# [DIRECTIONS FOR THIS TASK]
When the string "Qual" is part of a line in the data below, report the whole line.

··· GIVEN DATA ···

theorem encRA_reg_13 (hm : m < 64) (hd : d < 32) (ha : a < 32) : regAt (encRA m d a b o ql) 13 = ⟨a, ha⟩ := by
  have h1 := ql.ord.code_lt
  have h2 := ql.scope.code_lt
  apply Fin.ext
  simp only [regAt]
  unfold encRA maj32
  omega

theorem encRA_reg_18 (hm : m < 64) (hd : d < 32) (ha : a < 32) (hb : b < 32) : regAt (encRA m d a b o ql) 18 = ⟨b,
  hb⟩ := by
  have h1 := ql.ord.code_lt
  have h2 := ql.scope.code_lt
  apply Fin.ext
  simp only [regAt]
  unfold encRA maj32
  omega

theorem encRA_fld_23_4 (hm : m < 64) (hd : d < 32) (ha : a < 32) (hb : b < 32) (ho : o < 16) : fld (encRA m d a b o
  ql) 23 4 = o := by
  have h1 := ql.ord.code_lt
  have h2 := ql.scope.code_lt
  unfold fld encRA maj32
  omega

theorem encRA_fld_27_2 (hm : m < 64) (hd : d < 32) (ha : a < 32) (hb : b < 32) (ho : o < 16) : fld (encRA m d a b o
  ql) 27 2 = ql.ord.code := by
  have h1 := ql.ord.code_lt
  have h2 := ql.scope.code_lt
  unfold fld encRA maj32
  omega

theorem encRA_fld_29_3 (hm : m < 64) (hd : d < 32) (ha : a < 32) (hb : b < 32) (ho : o < 16) : fld (encRA m d a b o
  ql) 29 3 = ql.scope.code := by
  have h1 := ql.ord.code_lt
  have h2 := ql.scope.code_lt
  unfold fld encRA maj32
  omega

end encRA

/-! ## encQ -/

section encQ
variable {q a b i fn : Nat}

theorem encQ_mod : encQ q a b i fn % 4 = 2 := by
  unfold encQ maj32
  omega

theorem encQ_lt (hq : q < 8) (ha : a < 32) (hb : b < 32) (hi : i < 32) (hfn : fn < 16) : encQ q a b i fn < 2 ^ 32 :=
  by
  unfold encQ maj32
  omega

theorem decode_encQ (hq : q < 8) (ha : a < 32) (hb : b < 32) (hi : i < 32) (hfn : fn < 16) : decode (encQ q a b i fn)
  = decode32 (encQ q a b i fn) :=
  decode_32 encQ_mod (encQ_lt hq ha hb hi hfn)

theorem encQ_fld_2_6 : fld (encQ q a b i fn) 2 6 = 28 := by
  unfold fld encQ maj32
  omega

theorem encQ_fld_8_5 (hq : q < 8) : fld (encQ q a b i fn) 8 5 = (24 + q) := by
  unfold fld encQ maj32
  omega

theorem encQ_reg_13 (hq : q < 8) (ha : a < 32) : regAt (encQ q a b i fn) 13 = ⟨a, ha⟩ := by
  apply Fin.ext
  simp only [regAt]
  unfold encQ maj32
  omega

theorem encQ_reg_18 (hq : q < 8) (ha : a < 32) (hb : b < 32) : regAt (encQ q a b i fn) 18 = ⟨b, hb⟩ := by
  apply Fin.ext
  simp only [regAt]
  unfold encQ maj32
  omega

theorem encQ_fld_23_5 (hq : q < 8) (ha : a < 32) (hb : b < 32) (hi : i < 32) : fld (encQ q a b i fn) 23 5 = i := by
  unfold fld encQ maj32
  omega

theorem encQ_fld_28_4 (hq : q < 8) (ha : a < 32) (hb : b < 32) (hi : i < 32) (hfn : fn < 16) : fld (encQ q a b i fn)
  28 4 = fn := by
  unfold fld encQ maj32
  omega

theorem encQ_bit_27 (hq : q < 8) (ha : a < 32) (hb : b < 32) (hi : i < 32) : bitAt (encQ q a b i fn) 27 = (i / 16 ==
  1) := by
  unfold bitAt
  congr 1
  unfold encQ maj32
  omega

theorem encQ_bits_4_23 (hq : q < 8) (ha : a < 32) (hb : b < 32) (hi : i < 32) : bitsAt 4 (encQ q a b i fn) 23 =
  BitVec.ofNat 4 (i) := by
  unfold bitsAt
  apply BitVec.eq_of_toNat_eq
  simp only [BitVec.toNat_ofNat]
  unfold encQ maj32
  omega

end encQ

/-! ## encT -/

section encT
variable {m d a b o i : Nat}

theorem encT_mod : encT m d a b o i % 4 = 2 := by
  unfold encT maj32
  omega

theorem encT_lt (hm : m < 64) (hd : d < 32) (ha : a < 32) (hb : b < 32) (ho : o < 8) (hi : i < 64) : encT m d a b o i
  < 2 ^ 32 := by
  unfold encT maj32
  omega

theorem decode_encT (hm : m < 64) (hd : d < 32) (ha : a < 32) (hb : b < 32) (ho : o < 8) (hi : i < 64) : decode (encT
  m d a b o i) = decode32 (encT m d a b o i) :=
  decode_32 encT_mod (encT_lt hm hd ha hb ho hi)

theorem encT_fld_2_6 (hm : m < 64) : fld (encT m d a b o i) 2 6 = m := by
  unfold fld encT maj32
  omega

theorem encT_reg_8 (hm : m < 64) (hd : d < 32) : regAt (encT m d a b o i) 8 = ⟨d, hd⟩ := by
  apply Fin.ext
  simp only [regAt]
  unfold encT maj32
  omega

theorem encT_reg_13 (hm : m < 64) (hd : d < 32) (ha : a < 32) : regAt (encT m d a b o i) 13 = ⟨a, ha⟩ := by
  apply Fin.ext
  simp only [regAt]
  unfold encT maj32
  omega

theorem encT_reg_18 (hm : m < 64) (hd : d < 32) (ha : a < 32) (hb : b < 32) : regAt (encT m d a b o i) 18 = ⟨b, hb⟩
  := by
  apply Fin.ext
  simp only [regAt]
  unfold encT maj32
  omega

theorem encT_fld_23_3 (hm : m < 64) (hd : d < 32) (ha : a < 32) (hb : b < 32) (ho : o < 8) : fld (encT m d a b o i)
  23 3 = o := by
  unfold fld encT maj32
  omega

theorem encT_fld_26_6 (hm : m < 64) (hd : d < 32) (ha : a < 32) (hb : b < 32) (ho : o < 8) (hi : i < 64) : fld (encT
  m d a b o i) 26 6 = i := by
  unfold fld encT maj32
  omega

theorem encT_bits_4_26 (hm : m < 64) (hd : d < 32) (ha : a < 32) (hb : b < 32) (ho : o < 8) (hi : i < 64) : bitsAt 4
  (encT m d a b o i) 26 = BitVec.ofNat 4 (i) := by
  unfold bitsAt
  apply BitVec.eq_of_toNat_eq
  simp only [BitVec.toNat_ofNat]
  unfold encT maj32
  omega

theorem encT_bits_6_26 (hm : m < 64) (hd : d < 32) (ha : a < 32) (hb : b < 32) (ho : o < 8) (hi : i < 64) : bitsAt 6
  (encT m d a b o i) 26 = BitVec.ofNat 6 (i) := by
  unfold bitsAt
  apply BitVec.eq_of_toNat_eq
  simp only [BitVec.toNat_ofNat]
  unfold encT maj32
  omega

theorem encT_bits_3_26 (hm : m < 64) (hd : d < 32) (ha : a < 32) (hb : b < 32) (ho : o < 8) (hi : i < 64) : bitsAt 3
  (encT m d a b o i) 26 = BitVec.ofNat 3 (i) := by
  unfold bitsAt
  apply BitVec.eq_of_toNat_eq
  simp only [BitVec.toNat_ofNat]
  unfold encT maj32
  omega

theorem encT_bits_3_18 (hm : m < 64) (hd : d < 32) (ha : a < 32) (hb : b < 32) : bitsAt 3 (encT m d a b o i) 18 =
  BitVec.ofNat 3 (b) := by
  unfold bitsAt
  apply BitVec.eq_of_toNat_eq
  simp only [BitVec.toNat_ofNat]
  unfold encT maj32
  omega

theorem encT_bit_29 (hm : m < 64) (hd : d < 32) (ha : a < 32) (hb : b < 32) (ho : o < 8) (hi : i < 64) : bitAt (encT
  m d a b o i) 29 = (i / 8 % 2 == 1) := by
  unfold bitAt
  congr 1
  unfold encT maj32
  omega

end encT

/-! ## encV -/

section encV
variable {m d a b fn : Nat} {k : KReg} {q : Bool}

theorem encV_mod : encV m d a b k q fn % 4 = 2 := by
  unfold encV maj32
  omega

theorem encV_lt (hm : m < 64) (hd : d < 32) (ha : a < 32) (hb : b < 32) (hfn : fn < 32) : encV m d a b k q fn < 2 ^
  32 := by
  have h5 := k.isLt
  have h6 := q.toNat_lt
  unfold encV maj32
  omega

theorem decode_encV (hm : m < 64) (hd : d < 32) (ha : a < 32) (hb : b < 32) (hfn : fn < 32) : decode (encV m d a b k
  q fn) = decode32 (encV m d a b k q fn) :=
  decode_32 encV_mod (encV_lt hm hd ha hb hfn)

theorem encV_fld_2_6 (hm : m < 64) : fld (encV m d a b k q fn) 2 6 = m := by
  have h5 := k.isLt
  have h6 := q.toNat_lt
  unfold fld encV maj32
  omega

theorem encV_reg_8 (hm : m < 64) (hd : d < 32) : regAt (encV m d a b k q fn) 8 = ⟨d, hd⟩ := by
  have h5 := k.isLt
  have h6 := q.toNat_lt
  apply Fin.ext
  simp only [regAt]
  unfold encV maj32
  omega

theorem encV_reg_13 (hm : m < 64) (hd : d < 32) (ha : a < 32) : regAt (encV m d a b k q fn) 13 = ⟨a, ha⟩ := by
  have h5 := k.isLt
  have h6 := q.toNat_lt
  apply Fin.ext
  simp only [regAt]
  unfold encV maj32
  omega

theorem encV_reg_18 (hm : m < 64) (hd : d < 32) (ha : a < 32) (hb : b < 32) : regAt (encV m d a b k q fn) 18 = ⟨b,
  hb⟩ := by
  have h5 := k.isLt
  have h6 := q.toNat_lt
  apply Fin.ext
  simp only [regAt]
  unfold encV maj32
  omega

theorem encV_k_23 (hm : m < 64) (hd : d < 32) (ha : a < 32) (hb : b < 32) : kAt (encV m d a b k q fn) 23 = k := by
  have h5 := k.isLt
  have h6 := q.toNat_lt
  apply Fin.ext
  simp only [kAt]
  unfold encV maj32
  omega

theorem encV_bit_26 (hm : m < 64) (hd : d < 32) (ha : a < 32) (hb : b < 32) : bitAt (encV m d a b k q fn) 26 =
  (q.toNat == 1) := by
  have h5 := k.isLt
  have h6 := q.toNat_lt
  unfold bitAt
  congr 1
  unfold encV maj32
  omega

theorem encV_fld_27_5 (hm : m < 64) (hd : d < 32) (ha : a < 32) (hb : b < 32) (hfn : fn < 32) : fld (encV m d a b k q
  fn) 27 5 = fn := by
  have h5 := k.isLt
  have h6 := q.toNat_lt
  unfold fld encV maj32
  omega

theorem encV_fld_23_4 (hm : m < 64) (hd : d < 32) (ha : a < 32) (hb : b < 32) : fld (encV m d a b k q fn) 23 4 =
  k.val + q.toNat * 8 := by
  have h5 := k.isLt
  have h6 := q.toNat_lt
  unfold fld encV maj32
  omega

end encV

/-! ## encX -/

section encX
variable {m d a b c fn : Nat}

theorem encX_mod : encX m d a b c fn % 4 = 3 := by
  unfold encX maj64
  omega

theorem encX_lt (hm : m < 64) (hd : d < 32) (ha : a < 32) (hb : b < 32) (hc : c < 32) (hfn : fn < 16) : encX m d a b
  c fn < 2 ^ 64 := by
  unfold encX maj64
  omega

theorem decode_encX (hm : m < 64) (hd : d < 32) (ha : a < 32) (hb : b < 32) (hc : c < 32) (hfn : fn < 16) : decode
  (encX m d a b c fn) = decode64 (encX m d a b c fn) :=
  decode_64 encX_mod (encX_lt hm hd ha hb hc hfn)

theorem encX_fld_2_6 (hm : m < 64) : fld (encX m d a b c fn) 2 6 = m := by
  unfold fld encX maj64
  omega

theorem encX_reg_8 (hm : m < 64) (hd : d < 32) : regAt (encX m d a b c fn) 8 = ⟨d, hd⟩ := by
  apply Fin.ext
  simp only [regAt]
  unfold encX maj64
  omega

theorem encX_reg_13 (hm : m < 64) (hd : d < 32) (ha : a < 32) : regAt (encX m d a b c fn) 13 = ⟨a, ha⟩ := by
  apply Fin.ext
  simp only [regAt]
  unfold encX maj64
  omega

theorem encX_reg_18 (hm : m < 64) (hd : d < 32) (ha : a < 32) (hb : b < 32) : regAt (encX m d a b c fn) 18 = ⟨b, hb⟩
  := by
  apply Fin.ext
  simp only [regAt]
  unfold encX maj64
  omega

theorem encX_reg_23 (hm : m < 64) (hd : d < 32) (ha : a < 32) (hb : b < 32) (hc : c < 32) : regAt (encX m d a b c fn)
  23 = ⟨c, hc⟩ := by
  apply Fin.ext
  simp only [regAt]
  unfold encX maj64
  omega

theorem encX_fld_8_5 (hm : m < 64) (hd : d < 32) : fld (encX m d a b c fn) 8 5 = d := by
  unfold fld encX maj64
  omega

theorem encX_fld_18_5 (hm : m < 64) (hd : d < 32) (ha : a < 32) (hb : b < 32) : fld (encX m d a b c fn) 18 5 = b := by
  unfold fld encX maj64
  omega

theorem encX_fld_23_5 (hm : m < 64) (hd : d < 32) (ha : a < 32) (hb : b < 32) (hc : c < 32) : fld (encX m d a b c fn)
  23 5 = c := by
  unfold fld encX maj64
  omega

theorem encX_fld_18_10 (hm : m < 64) (hd : d < 32) (ha : a < 32) (hb : b < 32) (hc : c < 32) : fld (encX m d a b c
  fn) 18 10 = b + c * 32 := by
  unfold fld encX maj64
  omega

theorem encX_fld_28_4 (hm : m < 64) (hd : d < 32) (ha : a < 32) (hb : b < 32) (hc : c < 32) (hfn : fn < 16) : fld
  (encX m d a b c fn) 28 4 = fn := by
  unfold fld encX maj64
  omega

theorem encX_fld_32_32 (hm : m < 64) (hd : d < 32) (ha : a < 32) (hb : b < 32) (hc : c < 32) (hfn : fn < 16) : fld
  (encX m d a b c fn) 32 32 = 0 := by
  unfold fld encX maj64
  omega

theorem encX_bits_32_32 (hm : m < 64) (hd : d < 32) (ha : a < 32) (hb : b < 32) (hc : c < 32) (hfn : fn < 16) :
  bitsAt 32 (encX m d a b c fn) 32 = BitVec.ofNat 32 (0) := by
  unfold bitsAt
  apply BitVec.eq_of_toNat_eq
  simp only [BitVec.toNat_ofNat]
  unfold encX maj64
  omega

end encX

/-! ## encXL -/

section encXL
variable {d a fn i : Nat} {ql : Qual}

theorem encXL_mod : encXL d a fn ql i % 4 = 3 := by
  unfold encXL maj64
  omega

theorem encXL_lt (hd : d < 32) (ha : a < 32) (hfn : fn < 16) (hi : i < 4294967296) : encXL d a fn ql i < 2 ^ 64 := by
  have h1 := ql.ord.code_lt
  have h2 := ql.scope.code_lt
  unfold encXL maj64
  omega

theorem decode_encXL (hd : d < 32) (ha : a < 32) (hfn : fn < 16) (hi : i < 4294967296) : decode (encXL d a fn ql i) =
  decode64 (encXL d a fn ql i) :=
  decode_64 encXL_mod (encXL_lt hd ha hfn hi)

theorem encXL_fld_2_6 : fld (encXL d a fn ql i) 2 6 = 2 := by
  have h1 := ql.ord.code_lt
  have h2 := ql.scope.code_lt
  unfold fld encXL maj64
  omega

theorem encXL_reg_8 (hd : d < 32) : regAt (encXL d a fn ql i) 8 = ⟨d, hd⟩ := by
  have h1 := ql.ord.code_lt
  have h2 := ql.scope.code_lt
  apply Fin.ext
  simp only [regAt]
  unfold encXL maj64
  omega

theorem encXL_reg_13 (hd : d < 32) (ha : a < 32) : regAt (encXL d a fn ql i) 13 = ⟨a, ha⟩ := by
  have h1 := ql.ord.code_lt
  have h2 := ql.scope.code_lt
  apply Fin.ext
  simp only [regAt]
  unfold encXL maj64
  omega

theorem encXL_fld_18_5 (hd : d < 32) (ha : a < 32) : fld (encXL d a fn ql i) 18 5 = 0 := by
  have h1 := ql.ord.code_lt
  have h2 := ql.scope.code_lt
  unfold fld encXL maj64
  omega

theorem encXL_fld_23_2 (hd : d < 32) (ha : a < 32) : fld (encXL d a fn ql i) 23 2 = ql.ord.code := by
  have h1 := ql.ord.code_lt
  have h2 := ql.scope.code_lt
  unfold fld encXL maj64
  omega

theorem encXL_fld_25_3 (hd : d < 32) (ha : a < 32) : fld (encXL d a fn ql i) 25 3 = ql.scope.code := by
  have h1 := ql.ord.code_lt
  have h2 := ql.scope.code_lt
  unfold fld encXL maj64
  omega

theorem encXL_fld_28_4 (hd : d < 32) (ha : a < 32) (hfn : fn < 16) : fld (encXL d a fn ql i) 28 4 = fn := by
  have h1 := ql.ord.code_lt
  have h2 := ql.scope.code_lt
  unfold fld encXL maj64
  omega

theorem encXL_bits_32_32 (hd : d < 32) (ha : a < 32) (hfn : fn < 16) (hi : i < 4294967296) : bitsAt 32 (encXL d a fn
  ql i) 32 = BitVec.ofNat 32 (i) := by
  have h1 := ql.ord.code_lt
  have h2 := ql.scope.code_lt
  unfold bitsAt
  apply BitVec.eq_of_toNat_eq
  simp only [BitVec.toNat_ofNat]
  unfold encXL maj64
  omega

end encXL

/-! ## encXA -/

section encXA
variable {d a b o : Nat} {ql : Qual} {pl : AtomPlace} {wd : Bool}

theorem encXA_mod : encXA d a b o ql pl wd % 4 = 3 := by
  unfold encXA encX maj64
  omega

theorem encXA_lt (hd : d < 32) (ha : a < 32) (hb : b < 32) (ho : o < 16) : encXA d a b o ql pl wd < 2 ^ 64 := by
  have h1 := ql.ord.code_lt
  have h2 := ql.scope.code_lt
  have h3 := pl.code_lt
  have h4 := wd.toNat_lt
  unfold encXA encX maj64
  omega

theorem decode_encXA (hd : d < 32) (ha : a < 32) (hb : b < 32) (ho : o < 16) : decode (encXA d a b o ql pl wd) =
  decode64 (encXA d a b o ql pl wd) :=
  decode_64 encXA_mod (encXA_lt hd ha hb ho)

theorem encXA_fld_2_6 : fld (encXA d a b o ql pl wd) 2 6 = 3 := by
  have h1 := ql.ord.code_lt
  have h2 := ql.scope.code_lt
  have h3 := pl.code_lt
  have h4 := wd.toNat_lt
  unfold fld encXA encX maj64
  omega

theorem encXA_reg_8 (hd : d < 32) : regAt (encXA d a b o ql pl wd) 8 = ⟨d, hd⟩ := by
  have h1 := ql.ord.code_lt
  have h2 := ql.scope.code_lt
  have h3 := pl.code_lt
  have h4 := wd.toNat_lt
  apply Fin.ext
  simp only [regAt]
  unfold encXA encX maj64
  omega

theorem encXA_reg_13 (hd : d < 32) (ha : a < 32) : regAt (encXA d a b o ql pl wd) 13 = ⟨a, ha⟩ := by
  have h1 := ql.ord.code_lt
  have h2 := ql.scope.code_lt
  have h3 := pl.code_lt
  have h4 := wd.toNat_lt
  apply Fin.ext
  simp only [regAt]
  unfold encXA encX maj64
  omega

theorem encXA_reg_18 (hd : d < 32) (ha : a < 32) (hb : b < 32) : regAt (encXA d a b o ql pl wd) 18 = ⟨b, hb⟩ := by
  have h1 := ql.ord.code_lt
  have h2 := ql.scope.code_lt
  have h3 := pl.code_lt
  have h4 := wd.toNat_lt
  apply Fin.ext
  simp only [regAt]
  unfold encXA encX maj64
  omega

theorem encXA_fld_23_5 (hd : d < 32) (ha : a < 32) (hb : b < 32) : fld (encXA d a b o ql pl wd) 23 5 = 0 := by
  have h1 := ql.ord.code_lt
  have h2 := ql.scope.code_lt
  have h3 := pl.code_lt
  have h4 := wd.toNat_lt
  unfold fld encXA encX maj64
  omega

theorem encXA_fld_28_4 (hd : d < 32) (ha : a < 32) (hb : b < 32) (ho : o < 16) : fld (encXA d a b o ql pl wd) 28 4 =
  o := by
  have h1 := ql.ord.code_lt
  have h2 := ql.scope.code_lt
  have h3 := pl.code_lt
  have h4 := wd.toNat_lt
  unfold fld encXA encX maj64
  omega

theorem encXA_fld_32_2 (hd : d < 32) (ha : a < 32) (hb : b < 32) (ho : o < 16) : fld (encXA d a b o ql pl wd) 32 2 =
  pl.code := by
  have h1 := ql.ord.code_lt
  have h2 := ql.scope.code_lt
  have h3 := pl.code_lt
  have h4 := wd.toNat_lt
  unfold fld encXA encX maj64
  omega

···

# [RESULT OF THIS EXERCISE]
variable {d a fn i : Nat} {ql : Qual}
variable {d a b o : Nat} {ql : Qual} {pl : AtomPlace} {wd : Bool}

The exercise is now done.